Матерн не ответил. Помолчал и префект уже более спокойно продолжил.

— Ты мне нравишься, Матерн. Нас с тобой ловко подсекли на одну и ту же приманку. Блеск власти ослепляет, лишает разума. Мы как мотыльки ринулись на огонь. Если боги будут милостивы ко мне, больше я такой ошибки не допущу. Ты, надеюсь, тоже. Теперь ты сам командуешь людьми и не тебе объяснять, что такое власть и как надо держать людишек в кулаке. Вырвешься из застенка, вволю погуляй по провинции. Однако не забывай об осторожности, гони прочь обиду.
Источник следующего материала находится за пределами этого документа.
/-- A plan image from its bytes (R297). -/
def planOf (bs : List Byte) : Plan :=
  let w (o n : Nat) : Nat := leNat ((bs.drop o).take n)
  { header := BitVec.ofNat 512 (w 0 64)
    links := (List.range 20).foldl (fun t l => sset 0 t l (BitVec.ofNat 128 (w (64 + 16 * l) 16))) []
    jobs := (List.range 1024).foldl (fun t j => sset 0 t j (BitVec.ofNat 256 (w (384 + 32 * j) 32))) [] }

/-- Read the staged plan image (R296): an empty plan at base 0; none when it lies outside the carve-out or cannot be read. -/
def State.readPlan (s : State) : State × Option Plan :=
  let base := fld s.fabric.planStg 6 42 * 64
  if base = 0 then (s, some {})
  else if !inside base planImageBytes s.carve.1 s.carveBytes then (s, none)
  else match s.read base planImageBytes with
    | (s, some bs) => (s, some (planOf bs))
    | (s, none) => (s, none)

/-- R297 on a header. -/
def Plan.headerGood (p : Plan) : Bool :=
  p.loaded && p.total ≤ 8192 && p.ownId < p.total && fld p.header 60 4 == 0 && fld p.header 78 434 == 0 &&
  p.twin.all (fun t => t != p.ownId && t < p.total)

/-- R298 on a link entry, with the ports that an axis of size 1 does not have (R294). -/
def Plan.linkGood (p : Plan) (l : Nat) : Bool :=
  let e := p.link l
  if !lUsed e then e == 0
  else
    let o := lPort e
    o ≤ 6 && (o == 6 || 2 ≤ p.size (o / 2)) && p.neighbour o == some (lNbr e) && fld e 20 44 == 0 &&
    lNbrPort e == (if o = 6 then 6 else if o % 2 = 0 then o + 1 else o - 1)

/-- R306 and R307 on a job entry. -/
def Plan.jobGood (p : Plan) (lay j : Nat) : Bool :=
  let e := p.job j
  if j = 0 then e == 0
  else
    jValid e == (p.inBlock e p.ownId && [0, 1, 2].all (fun a => 1 ≤ jExt e a)) &&
    (!jValid e ||
      ([0, 1, 2].all (fun a => 1 ≤ jExt e a && jExt e a ≤ p.size a) &&
       (List.range 4).any (fun q => !(layoutQuads lay q).isEmpty &&
         (layoutQuads lay q).foldl (fun m k => m + 2 ^ k) 0 == jQmask e) &&
       (!jTwin e || (p.twin.any (p.inBlock e) && jExt e 0 * jExt e 1 * jExt e 2 ≤ 1024))))

/-- A plan keeps R297, R298 and R307. -/
def Plan.good (p : Plan) (lay : Nat) : Bool :=
  p == {} || (p.headerGood && (List.range 20).all p.linkGood && (List.range 1024).all (p.jobGood lay))

/-- Feature set of a port (R302). -/
def State.portFeatures (s : State) (pl : Plan) (port : Nat) : W64 :=
  ((pl.portLinks port).filter (fun l => (s.link l).up)).foldl (fun a l => a &&& (s.link l).cap) (BitVec.allOnes 64)

/-- A member is ready for slice `j` (R308, R309): with degraded_ok, at most one of its two hops along an axis is down. -/
def State.sliceReady (s : State) (pl : Plan) (j : Nat) : Bool :=
  let e := pl.job j
  let req : W64 := BitVec.ofNat 64 (jReq e)
  let up (port : Nat) : Bool := !((pl.portLinks port).filter (fun l => (s.link l).up)).isEmpty
  let carries (port : Nat) : Bool := req &&& ~~~(s.portFeatures pl port) == 0
  let ports := (List.range 6).filter (pl.usedPort j)
  jValid e &&
  (!jDegraded e || (List.range 3).all (fun a =>
    ((ports.filter (fun port => port / 2 == a && !up port)).length ≤ 1))) && ((List.range 7).filter (pl.usedPort j)).all (fun port =>
    if jDegraded e then
      (if up port then carries port else port < 6 && jExt e (port / 2) == pl.size (port / 2))
    else up port && (pl.portLinks port).all (fun l => (s.link l).up && (s.link l).cls == 1) && carries port)

/-- Slices whose formation a set of a scope decides (R308, R349): the job's; every slice of the plan for the whole system; those
of this package alone. -/
def Plan.concerned (p : Plan) (scope job : Nat) : List Nat :=
  if scope = 1 then (if jValid (p.job job) then [job] else [])
  else ((p.jobs.map (fun e => e.1)).filter (fun j => jValid (p.job j))).filter (fun j =>
    scope == 2 || [0, 1, 2].all (fun a => jExt (p.job j) a == 1))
Действуй хладнокровно. Выбери звезду и держи путь на нее. Сначала шажками, принюхиваясь и прислушиваясь, потом топай уверенно. Когда войдешь в силу, пинками сметай всех на своем пути. Помни, обратной дороги ни у тебя, ни у меня нет. Если боги на нашей стороне, если мне повезет, ты скоро понадобишься мне, Виктор. Я – твоя надежда. Может, единственная. Ты поможешь мне сейчас, я потом. Ведь рано или поздно римские когорты передушат твоих разбойников как котят.

Пауза.

Переннис допил вино, посмотрел на Виктора. Тот внимательно слушал префекта. Тот закончил.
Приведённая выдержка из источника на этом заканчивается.